Anastasia Santoreneos
CANN RIVER, AUSTRALIA - JANUARY 06: A tired firefighter rests outside a cafe on January 06, 2020 in Cann River, Australia. Milder weather conditions have provided some relief for firefighters in Victoria as bushfires continue to burn across the East Gippsland area, as clean up operation and evacuations continue. Two people have been confirmed dead and four remain missing. More than 923,000 hectares have been burnt across Victoria, with hundreds of homes and properties destroyed. 14 people have died in the fires in NSW, Victoria and South Australia since New Year's Eve.
Are volunteer firefighters really being compensated? Source: Getty

In December, the federal government announced it would be compensating volunteer firefighters battling the bushfires in NSW to the tune of around $300 per day.

The payments would be available to Rural Fire Service NSW volunteers who are self-employed or work for small-to-medium businesses, and would be the equivalent of 20 days of emergency leave, capped at $6,000.

Payments are tax-free, and would be available before the end of January.

"This announcement provides employees of small and medium sized businesses and self employed volunteers with the same level of support,” prime minister Scott Morrison said at the time.

“We expect larger companies to provide their employees with 20 days of emergency services leave.”

How has the compensation scheme actually played out?

While the scheme sounds generous, the payments are, in reality, tougher to access.

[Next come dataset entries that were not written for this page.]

omit hg in
theorem profileApplyCmd_starts (hop : c.opcode = 5) (hfield : c.fieldBad 0 = false) {p : Profile} (happ : d.prf.applying = none)
    (hstaged : d.prf.staged = some p) (hroom : d.cpFull = false ∨ resvOps d.oldProfile p = []) (hstops : d.cpStops = false) (now : Nat) :
    let e := profileApplyCmd now g d
    e.prf.inForce = d.prf.inForce ∧ e.prf.applying.map (fun a => (a.prof, a.grp, a.cmd)) = some (p, g, c.index) := by
  obtain ⟨cp, hprf⟩ := startApply_prf (d.cmdStart g c) now g c.index d.oldProfile p
  dsimp only
  rw [profileApplyCmd_staged hnext hop hfield _ happ hstaged hroom, if_neg (by simp [hstops]), hprf]
  exact ⟨rfl, rfl⟩

theorem msgSendCmd_delivers (hop : c.opcode = 6) (hfield : c.fieldBad 1 = false) (hchan : c.param 0 < 2048) (halign : c.lenA % 4 = 0)
    (hmax : c.lenA ≤ 64) {bs : List Byte} (hbs : bs.length = c.lenA) (hon : d.chanEnabled (c.param 0) = true)
    (hring : d.chanRing (c.param 0) = false) (hroom : d.chanRoom (c.param 0) = true) (hrecv : ∀ r ∈ d.brs.recvs, r.channel ≠ c.param 0)
    (now : Nat) : ((msgSendCmd now g (.ok bs) d).chan (c.param 0)).lens = (d.chan (c.param 0)).lens ++ [bs.length / 4] := by
  rw [msgSendCmd_next hg hnext hop hfield hchan halign hmax hbs, if_neg (by simp [hon, hring]), if_neg (by simp [hroom]), cmdEnd_chan hg,
    deliver_lens (d := d.cmdStart g c) hring hrecv, bytesWords_length]
  rfl

theorem quoteCmd_waits (hop : c.opcode = 8) (hfield : c.fieldBad 0 = false) (hmin : 16 ≤ c.lenA) (hmax : c.lenA ≤ 64) {bs : List Byte}
    (hbs : bs.length = c.lenA) (hbuf : 496 ≤ c.lenB) (k : Clock) (i : Ident) : let e := quoteCmd k i g (.ok bs) d
    e.mgt.quotes.length = d.mgt.quotes.length + 1 ∧ ∃ q ∈ e.mgt.quotes, q.nonce = bs ∧ q.ring = some (g, c.index) := by
  dsimp only
  rw [quoteCmd_asks hg hnext hop hfield hmin hmax hbs hbuf]
  exact askQuote_ok _ _ _ _

/-- A list that stages becomes one transaction of all its operations (R184). -/
theorem txnCmd_submits (hop : c.opcode = 2) (hfield : c.fieldBad 1 = false) (hmin : 1 ≤ c.param 0) (hmax : c.param 0 ≤ 4096)
    (hlenA : c.lenA = 192 * c.param 0) (hfull : d.cpFull = false) {bs : List Byte} (hbs : bs.length = c.lenA) (hstops : d.cpStops = false)
    (now : Nat) : let r := (d.cmdStart g c).stageList now 0 ((List.range (c.param 0)).map (fun i => slice bs (192 * i) 192)) []
    let e := txnCmd now g (.ok bs) d
    r.st = 0 → e.vrn.cps.length = r.dev.vrn.cps.length + 1 ∧
      ∃ cp ∈ e.vrn.cps, cp.ops = r.ops ∧ cp.stage = .positioned ∧ cp.ring = some (g, c.index) := by
  intro r e hst
  have he : e = _ := (txnCmd_next hg hnext hop hfield hmin hmax hlenA hfull hbs now).trans
    ((if_neg (by simp [hstops])).trans (if_pos hst))
  rw [he]
  exact txnSubmit_cps _ _ _ _ _

section

variable (hop : c.opcode = 1) (hfield : c.fieldBad 0 = false) (hlenA : c.lenA = 192) {b : List Byte} (hb : b.length = 192)
  (hcheck : (d.cmdStart g c).opCheck b = none) (now : Nat)
include hop hfield hlenA hb hcheck

section

variable (happ : d.applying = false) (hlenB : 768 ≤ c.lenB)
include happ hlenB

theorem searchCmd_answers (hmine : leAt b 0 1 = 1) : let u := d.cmdStart g c
    let r := (u.opTouch b).opSearch b
    let e := searchCmd now g (.ok b) d
    (r.1 = 0 → e.mem = d.mem ∧ ∃ more, e.hst.posted = d.hst.posted ++ ⟨g, c.addrB, r.2, false⟩ :: more) ∧
    (r.1 ≠ 0 → e.mem = d.mem ∧ ∃ v : Dev, e = v.cmdEnd g c.index 0 [r.1] ∧ v.grp g = u.grp g) := by
  dsimp only
  rw [searchCmd_runs hg hnext hop hfield hlenA hb now happ hlenB hmine hcheck]
  exact answer_ok hg (touch_keeps (d.cmdStart g c) _) c _

theorem nextCmd_answers (hmine : leAt b 0 1 = 2) : let u := d.cmdStart g c
    let r := u.opNext b
    let e := nextCmd now g (.ok b) d
    (r.1 = 0 → e.mem = d.mem ∧ ∃ more, e.hst.posted = d.hst.posted ++ ⟨g, c.addrB, r.2, false⟩ :: more) ∧
    (r.1 ≠ 0 → e.mem = d.mem ∧ ∃ v : Dev, e = v.cmdEnd g c.index 0 [r.1] ∧ v.grp g = u.grp g) := by
  dsimp only
  rw [nextCmd_runs hg hnext hop hfield hlenA hb now happ hlenB hmine hcheck]
  exact answer_ok hg (touch_keeps (d.cmdStart g c) _) c _

end

/-- An operation that stages becomes a transaction of its own (R184, R283). -/
theorem aloneCmd_submits (hfull : d.cpFull = false) (hstops : d.cpStops = false) {op : Nat} (hmine : leAt b 0 1 = op) (hread : 2 < op) :
    let r := (d.cmdStart g c).stageElem now [] b
    ∀ o, r.op = some o → ∃ cp, (d.aloneCmd now g op (.ok b)).vrn.cps = r.dev.vrn.cps ++ [cp] ∧ cp.ops = [o] ∧ cp.stage = .positioned ∧
      cp.ring = some (g, c.index) := by
  intro r o hsome
  obtain ⟨cp, hcps, -, hops, hstage, hring⟩ := cpSubmit_cps r.dev now (some (g, c.index)) [o]
  rw [aloneCmd_runs hg hnext hop hfield hlenA hb now hfull hmine hread hcheck, if_neg (by simp [hstops]), hsome]
  exact ⟨cp, hcps, hops, hstage, hring⟩
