-- ==== Sys2Proof/Syntax.lean ====
section
/-! DEFINITION. The commands of the device, one constructor per row of the table. -/

namespace Sys2Proof

/-- A fabric message (R356): header fields and payload. -/
structure FabMsg where
  cls : Nat
  kind : Nat
  dst : Nat
  src : Nat
  vc : Nat
  tag : Nat
  addr : Nat
  payload : List Byte
  deriving DecidableEq, Repr

/-- What the authentication chip answers (R317, R318): the 40 bytes of register 0x80, or the error that ended a transaction: 1 NAK, 2
stretch timeout, 3 bus held low. -/
inductive ChipReply where
  | data (bytes : List Byte)
  | error (code : Fin 3)
  deriving DecidableEq, Repr

/-- How a program operation of the external NVM ends (R352): it holds, its read-back differs, or it exceeds `PROG_MAX`. -/
inductive NvmResult where
  | ok
  | differs
  | timeout
  deriving DecidableEq, Repr

/-- An ASSIGN message (R360): a request with the EUI, held id and requested id of a device, or the root's grant of an id, or of none. -/
inductive Assign where
  | request (eui : Nat) (held wanted : Option Nat)
  | grant (eui : Nat) (id : Option Nat)
  deriving DecidableEq, Repr

/-- A master of the control bus that writes and reads registers (R17, R21, R38): a core, the host, or the test access port. -/
inductive Master where
  | core (n : Fin 12)
  | host
  | jtag
  deriving DecidableEq, Repr

/-- How a command reaches its block (R204, R207): it is the first in the block's pending queue, sent by EMIT, or a master writes the
register that has the same effect, with `v`. -/
inductive Src where
  | emitted
  | written (m : Master) (n : Nat) (v : RegWord)
  deriving DecidableEq, Repr

/-- The register whose write arms the alarm (R420). -/
inductive AlarmReg where
  | ctrl
  | lo
  | hi
  deriving DecidableEq, Repr

/-- How a counter dump ends (R396): written, skipped because the one before is not, refused by the memory, or on A0 lost without status. -/
inductive DumpResult where
  | written
  | late
  | error
  | lost
  deriving DecidableEq, Repr

/-- What a regulator returns to a poll (R383): OPERATION, STATUS_WORD, READ_VOUT and READ_IOUT. -/
structure Regulator where
  operation : Byte
  status : BitVec 16
  vout : BitVec 16
  iout : BitVec 16
  deriving DecidableEq, Repr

According to the government’s statement, volunteer fireys who have been called out for more than 10 days this fire season will be able to apply for the payments.

But, volunteer firefighters cannot claim for those initial 10 days - compensation begins from day 11.

On top of that, the payment is “up to $300”, but in practice, volunteers must claim their normal working day wage - after tax, an analysis by the Fassifern Guardian has revealed.

Volunteers must also prove they genuinely “lost” income, which means if they work part-time, or haven’t received an income as a farmer due to drought, then they cannot claim compensation for the days spent fighting fires.

Furthermore, if a volunteer’s normal working day is between 8am and 5pm, and they only fight fires between 3pm and 10pm, then they can actually only claim two hours’ worth of lost income.